Manufacturing / Infrastructure

These are capital-intensive.

  • Critical Metric: Interest Coverage Ratio (EBIT / Interest Expense).
  • Checklist Item: Interest Coverage Ratio > 3.0. This ensures they earn enough to pay interest three times over.

 

Building Your Personalised Checklist: A Step-by-Step Framework

Here is how to consolidate these metrics into a usable tool. You can use this structure to create your own filter on any screening platform.

Category Metric Conservative Criteria Aggressive Criteria Why It Matters
Valuation P/E Ratio Less than 20 (or < Index PE) Less than 40 (if PEG < 1.5) Prevents overpaying for hype.
Efficiency ROE > 15% > 20% Measures profit generation power.
Safety Debt-to-Equity < 0.5 < 1.0 Protects against rate hike cycles.
Growth Sales Growth (3Yr) > 8% > 15% Ensures business is expanding.
Cash Flow CFO vs EBITDA Positive & consistent Positive Profit must be real cash, not accounting entries.
Governance Promoter Pledging 0% < 5% Avoids promoter insolvency risk.
Liquidity Avg Daily Volume High (> 1 Lakh shares) Medium (> 20k shares) Ensures you can exit when needed.

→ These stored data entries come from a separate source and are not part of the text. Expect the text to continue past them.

/-! ### UPD_VERIFY and UPD_STAGE (R423) -/

/-- The status of UPD_VERIFY's checks; on success the header, the envelope and the body key. -/
def State.verifyPkg (s : State) : Except Nat (List Byte × List Byte × List Byte) :=
  let h := s.pkg 0 4096
  let sig := s.pkg 4096 8192
  let pub := sig.take 2592
  if s.zeroized then .error udZeroized
  else if s.hbmErr (s.reg64 rUPD_PKG_BASE) 12288 ∨ !headerOk h sig then .error udBadHeader
  else if unLe (slice h 0x010 4) ≠ (s.reg rUPD_DEVICE_ID).toNat then .error udDevice
  else if !(List.range 4).any (fun k => !s.upd.revoked.testBit k && Config.fusedKeyDigest k = sha256 pub)
      ∨ !Config.mlDsa87 pub h (slice sig 2592 4627) then .error udSignature
  else if hdrRollback h < s.upd.floor then .error udRollback
  else match s.envelopeOf h with
    | none => .error udNoEnvelope
    | some env => (match keyUnwrap Config.rootKey (slice env 16 40) with
      | none => .error udNoEnvelope
      | some key => if s.slotFits h then .ok (h, env, key) else .error udSlotFull)

/-- UPD_VERIFY.
[DEDUCED: log entry 75] -/
def execUpdVerify (h : CmdHdr) (s : State) : Res :=
  .next (s.simpleCmd h pgUPD 0x0100 fun t =>
    if t.upd.st ≠ .idle then (t, udState)
    else match t.verifyPkg with
      | .error e => ((t.bump fUPD_VERIFY_FAIL).updFails e 0, e)
      | .ok (hd, env, key) =>
        (({ t with upd.header := hd, upd.envelope := env, sec.bodyKey := key } : State).updGoes .verified 0, stOk))

/-- UPD asks for GCIPH's lock: it is Free, or given back within LOCK_WAIT_MS as `gotLock` says. While another requester holds it, UPD arms the
release interrupt and its attempt is refused and counted. UPD returns the lock when it ends. -/
def State.cipherLock (s : State) (gotLock : Bool) : State × Bool :=
  match s.sec.gciph.lock with
  | .free => (s.gcUnlock, true)
  | .held =>
    let s1 : State := { s.bump fGCIPH_BUSY_CNT with sec.gciph.busy := true, sec.gciph.arm := true }
    if gotLock then (s1.gcFree, true) else (s1, false)
  | .locked => (s, false)

/-- The work of UPD_STAGE: the status and part of a failure, or the body's plaintext. -/
def State.stageBody (s : State) : Except Nat (List Byte) :=
  let h := s.upd.header
  let b0 := bodyStart (hdrEnvs h)
  let n := hdrBody h
  let ct := s.pkg b0 n
  let tag := s.pkg (b0 + n) 16
  if s.hbmErr (s.reg64 rUPD_PKG_BASE + b0) (n + 16) ∨ sha256 (ct ++ tag) ≠ slice h 0x020 32 then .error udDigest
  else match gcmOpen s.sec.bodyKey (slice h 0x040 12) h ct tag with
    | some pt => .ok pt
    | none => .error udTag

/-- A staging that fails. -/
def State.stageFails (s : State) (status part : Nat) : State × Nat := ((s.bump fUPD_STAGE_FAIL).updFails status part, status)

/-- The staging itself, once its digest has its lane: the status. -/
def State.stageGo (t1 : State) (gotLock flashOk : Bool) : State × Nat :=
  if t1.zeroized then t1.stageFails udZeroized 0
  else match t1.cipherLock gotLock with
    | (t2, false) => t2.stageFails udCipher 0
    | (t2, true) => (match t2.stageBody with
      | .error e => t2.stageFails e 0
      | .ok body => (match t2.newImages t2.upd.header body with
        | .error (e, p) => t2.stageFails e p
        | .ok imgs =>
          if !flashOk then (t2.setStaging {}).stageFails udFlash 0
          else
            let r := t2.buildSlot t2.sec.bodyKey t2.upd.header t2.upd.envelope imgs
            (({ r.1.setStaging r.2 with upd.progress := hdrBody t2.upd.header } : State).updGoes .staged 0, stOk)))

/-- UPD_STAGE; `flashOk` says that every program and erase of the boot flash succeeds. While a message holds lane 31 of quadrant 0 of
Mark, or PD27 is down, the staging waits (R155).
[DEDUCED: log entry 75] -/
def execUpdStage (h : CmdHdr) (gotLock flashOk : Bool) (s : State) : Res :=
  .next (s.command h pgUPD 0x0101 .work fun _ t =>
    if t.upd.st ≠ .verified then (t, .done udState 0)
    else
      let t1 := t.updGoes .staging 0
      if t1.snoopLane then let r := t1.stageGo gotLock flashOk; (r.1, .done r.2 0)
      else ({ t1 with upd.stageWait := some (h.cseq, gotLock, flashOk) }, .running []))

/-- A staging that waits for its lane goes on once the lane is free. -/
def State.stageRun (s : State) : State :=
  match s.upd.stageWait with
  | some (cseq, gotLock, flashOk) =>
    if s.snoopLane ∧ s.working pgUPD then
      let r := ({ s with upd.stageWait := none } : State).stageGo gotLock flashOk
      r.1.finishRunning cseq 0 r.2
    else s
  | none => s

/-! ### UPD_BRIDGES and UPD_ACTIVATE (R425, R426) -/

/-- A masked module is a member of a group that this head does not own. -/
def State.foreignModule (s : State) (m : Nat) : Bool :=
  ((s.member m).st = 1 || (s.member m).st = 2 || (s.member m).st = 3) && !s.owns (s.member m).group

/-- UPD_BRIDGES. -/
def execUpdBridges (h : CmdHdr) (mask : Nat) (s : State) : Res :=
  .next (s.command h pgUPD 0x0102 .work fun _ t =>
    if t.upd.st ≠ .staged ∨ t.upd.job.isSome then (t, .done udState 0)
    else if 2 ^ 24 ≤ mask then (t, .done udBadArg 0)
    else if mask = 0 ∨ !t.bridgeNamed then (t, .done stOk 0)
    else if (bitList 24 mask).any t.foreignModule then (t, .done udNotOwner 0)
    else ({ t with upd.job := some { cseq := some h.cseq, todo := bitList 24 mask, activated := [], reverting := false, fallBack := none } },
      .running [mask])).bridgeRun

/-- This head owns a stripe group while its peer state is Paired. -/
def State.ownsPaired (s : State) : Bool :=
  s.fld fPEERCTL_STATE_PEER_STATE = psPaired && s.back.groups.any (fun e => e.2.exists_ && s.owns e.1)

/-- The staged images are read back: the status and the part of the first that fails. -/
def State.stagedBad (s : State) : Option (Nat × Nat) :=
  match s.slotKey s.stagingSlot with
  | none => some (if s.zeroized then udZeroized else udNoEnvelope, 0)
  | some k => [1, 2, 3, 4, 5, 6].findSome? (fun p => match loadImage s.stagingSlot k [] p with
    | .error 8 => some (udTag, p)
    | .error _ => some (udDigest, p)
    | .ok _ => none)

/-- Steps 3 and 4 of R426. -/
def State.activateSlot (s : State) : State :=
  let pol := decide (s.fld fUPD_SETTINGS_POLICY_POLICY = 0)
  let s1 := if pol then
      let op := if s.plat.store.bootBank = 0 then 4 else 5
      let t := ((s.storeWrites op).foldl State.storeRow s).copyTorn op
      { t with plat.store.bootBank := 1 - s.plat.store.bootBank }
    else s
  { s1 with upd.activeB := !s.upd.activeB, upd.trial := true, upd.tries := 0, upd.boots := s.fld fUPD_CFG_TRIAL_BOOTS, upd.policy0 := pol }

Data Source: Standard financial ratios adapted for Indian market context FY 2025-26.

 

Important Notes on Taxes (FY 2025-26)

When screening for potential returns, remember to factor in taxes. As per the Finance Act 2024 (effective July 23, 2024), Long-Term Capital Gains (LTCG) on stocks held for more than 12 months are taxed at 12.5% on gains exceeding ₹1.25 lakh. Short-Term Capital Gains (STCG) are taxed at 20%. Your screening return expectations should be net of these taxes.

 

Conclusion

Creating a personalised stock-screening checklist is the difference between gambling and investing. It removes emotion from the equation and forces you to focus on facts. Whether you are filtering for the stability of a large bank or the agility of a niche IT player, your checklist ensures you only buy quality. Remember, the goal isn’t to find every winner, but to avoid the disastrous losers.

Ready to apply your new checklist? Open your PL Capital account today and access institutional-grade research and screening tools to build your wealth with confidence.

 

FAQs on Stock Screening Checklist

1. What is the ideal P/E ratio for Indian stocks in 2025?

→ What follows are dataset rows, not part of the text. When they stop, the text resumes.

-- ==== Sys2Proof/Machine/Dispatch.lean ====
section
/-! DEFINITION. Which meaning each command has. -/

namespace Sys2Proof.Machine
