-- ==== Sys2Proof/Certificates/Slice0/Obligations.lean ====
section
/-! DEFINITION. The statements about the block, by family of commands. A statement whose docstring names a log entry rests on that entry's choice. Log entries 1, 4 to 9, 15, 16, 87 and 88 say how the rows and the state are read, and hold for every statement. -/

open Sys2Proof Sys2Proof.Machine

/-! ### The queue and the step -/

/-- A step with a command at the front of the queue is that command's meaning on the state with the queue's rest. -/
def Obligations.StepRunsFront : Prop :=
  ∀ (c : Instr) (s : State), step { s with pending := c :: s.pending } = exec c s

/-- No command stops the machine: each answers a next state, whatever the state. -/
def Obligations.EveryCommandRuns : Prop :=
  ∀ (c : Instr) (s : State), ∃ t, exec c s = .next t

/-- State.reset (log entries 1, 2 and 3): every register word at its table's reset value, every block Idle with its interrupt words
0, HBM reading 0, no command waiting or running, the timebase at 0. Where the spec leaves a point open it follows the model's choice in log entry 77. -/
def Obligations.ResetState : Prop :=
  (∀ a, State.reset.reg a = resetWord a) ∧
  (∀ p, (State.reset.page p).st = .idle ∧ (State.reset.page p).enable = false ∧ (State.reset.page p).irqStat = 0) ∧
  (∀ a, State.reset.hbmByte a = 0) ∧
  State.reset.pending = [] ∧ State.reset.plat.evt.running = [] ∧ State.reset.now = 0 ∧
  State.reset.reg rEVT_CTRL = BitVec.ofNat 32 (10 * 2 ^ 16 + 16 * 2 ^ 8) ∧
  State.reset.fld fPACE_CTRL_CONE = 4 ∧ State.reset.fld fTIME_RATE_ADJ = 0

/-! ### Commands of the ring (R55-R60) -/

/-- The completion of a command without NOTIFY (R55, R59): with every earlier command complete CSEQ_DONE covers it, it leaves the running commands, and of
all registers and of HBM only C_DONE's interrupt bit and its entry's result word are written; with an earlier one open CSEQ_DONE stays. A sequence
that does not run is not completed. A CSEQ that is not the expected one stops the taking of commands, which are not taken (R60). The doorbells (R56,
R60): a CSEQ_PROD from its current value to CSEQ_DONE and the ring's size publishes and lets taking resume, and any other only sets C_DOORBELL_ERR; an
ESEQ_CONS from its current value to ESEQ_PROD is taken, and any other ignored. Completes: nop, cseqProdWrite, eseqConsWrite. Where the spec leaves a
point open it follows the model's choice in log entry 115. -/
def Obligations.CommandCompletes : Prop :=
  (∀ (s : State) (p : Nat) (h : CmdHdr) (st : Nat), h.notify = false → s.plat.evt.ahead = [] → h.cseq = s.plat.evt.cseqDone + 1 →
    (s.ends p h st).plat.evt.cseqDone = h.cseq ∧ (s.ends p h st).plat.evt.running = s.plat.evt.running.del h.cseq ∧
    (s.ends p h st).regs = (s.hbmWrite (s.cmdEntry h.cseq + 0x10) (le 4 (resultWord 0 st))).regs ∧
    (s.ends p h st).mem = (s.hbmWrite (s.cmdEntry h.cseq + 0x10) (le 4 (resultWord 0 st))).mem ∧
    (s.ends p h st).nvf = s.nvf ∧ (s.ends p h st).lmap = s.lmap ∧ (s.ends p h st).back = s.back ∧ (s.ends p h st).ldt = s.ldt) ∧
  (∀ (s : State) (p : Nat) (h : CmdHdr) (st : Nat), h.notify = false → s.plat.evt.ahead = [] → s.plat.evt.cseqDone + 1 < h.cseq →
    (s.ends p h st).plat.evt.cseqDone = s.plat.evt.cseqDone ∧ (s.ends p h st).plat.evt.ahead = [h.cseq] ∧
    (s.ends p h st).plat.evt.running = s.plat.evt.running.del h.cseq) ∧
  (∀ (s : State) (q bits st : Nat), s.plat.evt.running.find q = none → s.finishRunning q bits st = s) ∧
  (∀ (s : State) (h : CmdHdr) (b : Nat), s.canTake h = true → h.cseq ≠ s.plat.evt.cseqCons + 1 →
    exec (.nop h ⟨b, 0⟩) s = .next (s.cseqError h.cseq) ∧ (s.cseqError h.cseq).plat.evt.seqStop = true ∧
    (s.cseqError h.cseq).plat.evt.cseqCons = s.plat.evt.cseqCons) ∧
  (∀ (s : State) (v : Nat), Reaches s pgEVT → s.plat.evt.cseqProd ≤ v → v ≤ s.plat.evt.cseqDone + s.cmdSize →
    exec (.cseqProdWrite v) s = .next { s with plat.evt.cseqProd := v, plat.evt.seqStop := false }) ∧
  (∀ (s : State) (v : Nat), Reaches s pgEVT → (v < s.plat.evt.cseqProd ∨ s.plat.evt.cseqDone + s.cmdSize < v) →
    exec (.cseqProdWrite v) s = .next (s.irqBit pgEVT 4)) ∧
  (∀ (s : State) (v : Nat), Reaches s pgEVT → s.plat.evt.eseqCons ≤ v → v ≤ s.plat.evt.eseqProd →
    exec (.eseqConsWrite v) s = .next { s with plat.evt.eseqCons := v }) ∧
  (∀ (s : State) (v : Nat), Reaches s pgEVT → (v < s.plat.evt.eseqCons ∨ s.plat.evt.eseqProd < v) → exec (.eseqConsWrite v) s = .next s) ∧
  (∀ (s : State) (v : Nat),
    (s.pageOn pgEVT = false → exec (.cseqProdWrite v) s = .next (s.bump fCHIP_OFF_ACCESS) ∧ exec (.eseqConsWrite v) s = .next (s.bump fCHIP_OFF_ACCESS)) ∧
    (s.pageOn pgEVT = true → (s.blk pgEVT = .fault ∨ s.blk pgEVT = .off) → exec (.cseqProdWrite v) s = .next s ∧ exec (.eseqConsWrite v) s = .next s))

There is no single “ideal” number, but the Nifty 50 P/E of approximately 22.5 (as of December 2025) serves as a benchmark. Value stocks often trade below 20, while high-growth companies can command P/Es of 40-50. Always compare a stock’s P/E to its industry average and its own historical median.

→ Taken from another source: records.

/-! `setPage` -/

@[simp] theorem State.setPage_pending (s : State) (p : Nat) (v : Page) : (s.setPage p v).pending = s.pending := rfl
@[simp] theorem State.setPage_free (s : State) (p : Nat) (v : Page) : (s.setPage p v).free = s.free := rfl
@[simp] theorem State.setPage_out (s : State) (p : Nat) (v : Page) : (s.setPage p v).out = s.out := rfl
@[simp] theorem State.setPage_regs (s : State) (p : Nat) (v : Page) : (s.setPage p v).regs = s.regs := rfl
@[simp] theorem State.setPage_mem (s : State) (p : Nat) (v : Page) : (s.setPage p v).mem = s.mem := rfl
@[simp] theorem State.setPage_ldt (s : State) (p : Nat) (v : Page) : (s.setPage p v).ldt = s.ldt := rfl
@[simp] theorem State.setPage_ctx (s : State) (p : Nat) (v : Page) : (s.setPage p v).ctx = s.ctx := rfl
@[simp] theorem State.setPage_rgn (s : State) (p : Nat) (v : Page) : (s.setPage p v).rgn = s.rgn := rfl
@[simp] theorem State.setPage_sec (s : State) (p : Nat) (v : Page) : (s.setPage p v).sec = s.sec := rfl
@[simp] theorem State.setPage_sw (s : State) (p : Nat) (v : Page) : (s.setPage p v).sw = s.sw := rfl
@[simp] theorem State.setPage_mark (s : State) (p : Nat) (v : Page) : (s.setPage p v).mark = s.mark := rfl
@[simp] theorem State.setPage_grog (s : State) (p : Nat) (v : Page) : (s.setPage p v).grog = s.grog := rfl
@[simp] theorem State.setPage_ware (s : State) (p : Nat) (v : Page) : (s.setPage p v).ware = s.ware := rfl
@[simp] theorem State.setPage_lmap (s : State) (p : Nat) (v : Page) : (s.setPage p v).lmap = s.lmap := rfl
@[simp] theorem State.setPage_slip (s : State) (p : Nat) (v : Page) : (s.setPage p v).slip = s.slip := rfl
@[simp] theorem State.setPage_nvf (s : State) (p : Nat) (v : Page) : (s.setPage p v).nvf = s.nvf := rfl
@[simp] theorem State.setPage_conns (s : State) (p : Nat) (v : Page) : (s.setPage p v).conns = s.conns := rfl
@[simp] theorem State.setPage_ten (s : State) (p : Nat) (v : Page) : (s.setPage p v).ten = s.ten := rfl
@[simp] theorem State.setPage_peer (s : State) (p : Nat) (v : Page) : (s.setPage p v).peer = s.peer := rfl
@[simp] theorem State.setPage_back (s : State) (p : Nat) (v : Page) : (s.setPage p v).back = s.back := rfl
@[simp] theorem State.setPage_links (s : State) (p : Nat) (v : Page) : (s.setPage p v).links = s.links := rfl
@[simp] theorem State.setPage_svc (s : State) (p : Nat) (v : Page) : (s.setPage p v).svc = s.svc := rfl
@[simp] theorem State.setPage_upd (s : State) (p : Nat) (v : Page) : (s.setPage p v).upd = s.upd := rfl
@[simp] theorem State.setPage_plat (s : State) (p : Nat) (v : Page) : (s.setPage p v).plat = s.plat := rfl

/-! `modPage` -/

@[simp] theorem State.modPage_pending (s : State) (p : Nat) (f : Page → Page) : (s.modPage p f).pending = s.pending := rfl
@[simp] theorem State.modPage_free (s : State) (p : Nat) (f : Page → Page) : (s.modPage p f).free = s.free := rfl
@[simp] theorem State.modPage_out (s : State) (p : Nat) (f : Page → Page) : (s.modPage p f).out = s.out := rfl
@[simp] theorem State.modPage_regs (s : State) (p : Nat) (f : Page → Page) : (s.modPage p f).regs = s.regs := rfl
@[simp] theorem State.modPage_mem (s : State) (p : Nat) (f : Page → Page) : (s.modPage p f).mem = s.mem := rfl
@[simp] theorem State.modPage_ldt (s : State) (p : Nat) (f : Page → Page) : (s.modPage p f).ldt = s.ldt := rfl
@[simp] theorem State.modPage_ctx (s : State) (p : Nat) (f : Page → Page) : (s.modPage p f).ctx = s.ctx := rfl
@[simp] theorem State.modPage_rgn (s : State) (p : Nat) (f : Page → Page) : (s.modPage p f).rgn = s.rgn := rfl
@[simp] theorem State.modPage_sec (s : State) (p : Nat) (f : Page → Page) : (s.modPage p f).sec = s.sec := rfl
@[simp] theorem State.modPage_sw (s : State) (p : Nat) (f : Page → Page) : (s.modPage p f).sw = s.sw := rfl
@[simp] theorem State.modPage_mark (s : State) (p : Nat) (f : Page → Page) : (s.modPage p f).mark = s.mark := rfl
@[simp] theorem State.modPage_grog (s : State) (p : Nat) (f : Page → Page) : (s.modPage p f).grog = s.grog := rfl
@[simp] theorem State.modPage_ware (s : State) (p : Nat) (f : Page → Page) : (s.modPage p f).ware = s.ware := rfl
@[simp] theorem State.modPage_lmap (s : State) (p : Nat) (f : Page → Page) : (s.modPage p f).lmap = s.lmap := rfl
@[simp] theorem State.modPage_slip (s : State) (p : Nat) (f : Page → Page) : (s.modPage p f).slip = s.slip := rfl
@[simp] theorem State.modPage_nvf (s : State) (p : Nat) (f : Page → Page) : (s.modPage p f).nvf = s.nvf := rfl
@[simp] theorem State.modPage_conns (s : State) (p : Nat) (f : Page → Page) : (s.modPage p f).conns = s.conns := rfl
@[simp] theorem State.modPage_ten (s : State) (p : Nat) (f : Page → Page) : (s.modPage p f).ten = s.ten := rfl
@[simp] theorem State.modPage_peer (s : State) (p : Nat) (f : Page → Page) : (s.modPage p f).peer = s.peer := rfl
@[simp] theorem State.modPage_back (s : State) (p : Nat) (f : Page → Page) : (s.modPage p f).back = s.back := rfl
@[simp] theorem State.modPage_links (s : State) (p : Nat) (f : Page → Page) : (s.modPage p f).links = s.links := rfl
@[simp] theorem State.modPage_svc (s : State) (p : Nat) (f : Page → Page) : (s.modPage p f).svc = s.svc := rfl
@[simp] theorem State.modPage_upd (s : State) (p : Nat) (f : Page → Page) : (s.modPage p f).upd = s.upd := rfl
@[simp] theorem State.modPage_plat (s : State) (p : Nat) (f : Page → Page) : (s.modPage p f).plat = s.plat := rfl

/-! `setReg` -/

@[simp] theorem State.setReg_pending (s : State) (a : Nat) (v : Word) : (s.setReg a v).pending = s.pending := rfl
@[simp] theorem State.setReg_free (s : State) (a : Nat) (v : Word) : (s.setReg a v).free = s.free := rfl
@[simp] theorem State.setReg_out (s : State) (a : Nat) (v : Word) : (s.setReg a v).out = s.out := rfl
@[simp] theorem State.setReg_pages (s : State) (a : Nat) (v : Word) : (s.setReg a v).pages = s.pages := rfl
@[simp] theorem State.setReg_mem (s : State) (a : Nat) (v : Word) : (s.setReg a v).mem = s.mem := rfl
@[simp] theorem State.setReg_ldt (s : State) (a : Nat) (v : Word) : (s.setReg a v).ldt = s.ldt := rfl
@[simp] theorem State.setReg_ctx (s : State) (a : Nat) (v : Word) : (s.setReg a v).ctx = s.ctx := rfl
@[simp] theorem State.setReg_rgn (s : State) (a : Nat) (v : Word) : (s.setReg a v).rgn = s.rgn := rfl
@[simp] theorem State.setReg_sec (s : State) (a : Nat) (v : Word) : (s.setReg a v).sec = s.sec := rfl
@[simp] theorem State.setReg_sw (s : State) (a : Nat) (v : Word) : (s.setReg a v).sw = s.sw := rfl
@[simp] theorem State.setReg_mark (s : State) (a : Nat) (v : Word) : (s.setReg a v).mark = s.mark := rfl
@[simp] theorem State.setReg_grog (s : State) (a : Nat) (v : Word) : (s.setReg a v).grog = s.grog := rfl
@[simp] theorem State.setReg_ware (s : State) (a : Nat) (v : Word) : (s.setReg a v).ware = s.ware := rfl
@[simp] theorem State.setReg_lmap (s : State) (a : Nat) (v : Word) : (s.setReg a v).lmap = s.lmap := rfl
@[simp] theorem State.setReg_slip (s : State) (a : Nat) (v : Word) : (s.setReg a v).slip = s.slip := rfl
@[simp] theorem State.setReg_nvf (s : State) (a : Nat) (v : Word) : (s.setReg a v).nvf = s.nvf := rfl
@[simp] theorem State.setReg_conns (s : State) (a : Nat) (v : Word) : (s.setReg a v).conns = s.conns := rfl
@[simp] theorem State.setReg_ten (s : State) (a : Nat) (v : Word) : (s.setReg a v).ten = s.ten := rfl
@[simp] theorem State.setReg_peer (s : State) (a : Nat) (v : Word) : (s.setReg a v).peer = s.peer := rfl
@[simp] theorem State.setReg_back (s : State) (a : Nat) (v : Word) : (s.setReg a v).back = s.back := rfl
@[simp] theorem State.setReg_links (s : State) (a : Nat) (v : Word) : (s.setReg a v).links = s.links := rfl
@[simp] theorem State.setReg_svc (s : State) (a : Nat) (v : Word) : (s.setReg a v).svc = s.svc := rfl
@[simp] theorem State.setReg_upd (s : State) (a : Nat) (v : Word) : (s.setReg a v).upd = s.upd := rfl
@[simp] theorem State.setReg_plat (s : State) (a : Nat) (v : Word) : (s.setReg a v).plat = s.plat := rfl

/-! `setFld` -/

@[simp] theorem State.setFld_pending (s : State) (f : Fld) (v : Nat) : (s.setFld f v).pending = s.pending := rfl
@[simp] theorem State.setFld_free (s : State) (f : Fld) (v : Nat) : (s.setFld f v).free = s.free := rfl
@[simp] theorem State.setFld_out (s : State) (f : Fld) (v : Nat) : (s.setFld f v).out = s.out := rfl
@[simp] theorem State.setFld_pages (s : State) (f : Fld) (v : Nat) : (s.setFld f v).pages = s.pages := rfl
@[simp] theorem State.setFld_mem (s : State) (f : Fld) (v : Nat) : (s.setFld f v).mem = s.mem := rfl
@[simp] theorem State.setFld_ldt (s : State) (f : Fld) (v : Nat) : (s.setFld f v).ldt = s.ldt := rfl
@[simp] theorem State.setFld_ctx (s : State) (f : Fld) (v : Nat) : (s.setFld f v).ctx = s.ctx := rfl
@[simp] theorem State.setFld_rgn (s : State) (f : Fld) (v : Nat) : (s.setFld f v).rgn = s.rgn := rfl
@[simp] theorem State.setFld_sec (s : State) (f : Fld) (v : Nat) : (s.setFld f v).sec = s.sec := rfl
@[simp] theorem State.setFld_sw (s : State) (f : Fld) (v : Nat) : (s.setFld f v).sw = s.sw := rfl
@[simp] theorem State.setFld_mark (s : State) (f : Fld) (v : Nat) : (s.setFld f v).mark = s.mark := rfl
@[simp] theorem State.setFld_grog (s : State) (f : Fld) (v : Nat) : (s.setFld f v).grog = s.grog := rfl
@[simp] theorem State.setFld_ware (s : State) (f : Fld) (v : Nat) : (s.setFld f v).ware = s.ware := rfl
@[simp] theorem State.setFld_lmap (s : State) (f : Fld) (v : Nat) : (s.setFld f v).lmap = s.lmap := rfl
@[simp] theorem State.setFld_slip (s : State) (f : Fld) (v : Nat) : (s.setFld f v).slip = s.slip := rfl
@[simp] theorem State.setFld_nvf (s : State) (f : Fld) (v : Nat) : (s.setFld f v).nvf = s.nvf := rfl
@[simp] theorem State.setFld_conns (s : State) (f : Fld) (v : Nat) : (s.setFld f v).conns = s.conns := rfl
@[simp] theorem State.setFld_ten (s : State) (f : Fld) (v : Nat) : (s.setFld f v).ten = s.ten := rfl
@[simp] theorem State.setFld_peer (s : State) (f : Fld) (v : Nat) : (s.setFld f v).peer = s.peer := rfl
@[simp] theorem State.setFld_back (s : State) (f : Fld) (v : Nat) : (s.setFld f v).back = s.back := rfl
@[simp] theorem State.setFld_links (s : State) (f : Fld) (v : Nat) : (s.setFld f v).links = s.links := rfl
@[simp] theorem State.setFld_svc (s : State) (f : Fld) (v : Nat) : (s.setFld f v).svc = s.svc := rfl
@[simp] theorem State.setFld_upd (s : State) (f : Fld) (v : Nat) : (s.setFld f v).upd = s.upd := rfl
@[simp] theorem State.setFld_plat (s : State) (f : Fld) (v : Nat) : (s.setFld f v).plat = s.plat := rfl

2. How does the ASM/GSM list affect stock screening?

Stocks placed in the Additional Surveillance Measure (ASM) or Graded Surveillance Measure (GSM) lists by SEBI/Exchanges have higher risk monitoring. For example, GSM Stage 3 stocks can only be traded once a week (Mondays). A robust checklist should generally exclude these stocks to avoid liquidity risks and regulatory restrictions.

3. Can I use this checklist for penny stocks?

It is risky. Penny stocks often fail standard metric tests like consistent ROE or institutional holding. For small companies, prioritize “Cash Flow from Operations” and “Promoter Integrity” over simple P/E ratios. Also, verify they are not in the GSM list, which is common for penny stocks.

4. How do tax rates in FY 2025-26 impact my returns?

You must account for taxes to understand real returns. As of December 2025, Short-Term Capital Gains (STCG) are taxed at 20%, and Long-Term Capital Gains (LTCG) above ₹1.25 lakh are taxed at 12.5%. Your screening criteria for “Target Return” should be higher to cover these tax outflows.

5. Why is Promoter Pledging a red flag in India?

Promoter pledging implies the owners have taken personal loans using their shares as collateral. If the stock price falls, lenders may sell these pledged shares, causing a further price crash. A safe checklist typically filters out companies where pledging exceeds 5-10% of the promoter’s holding.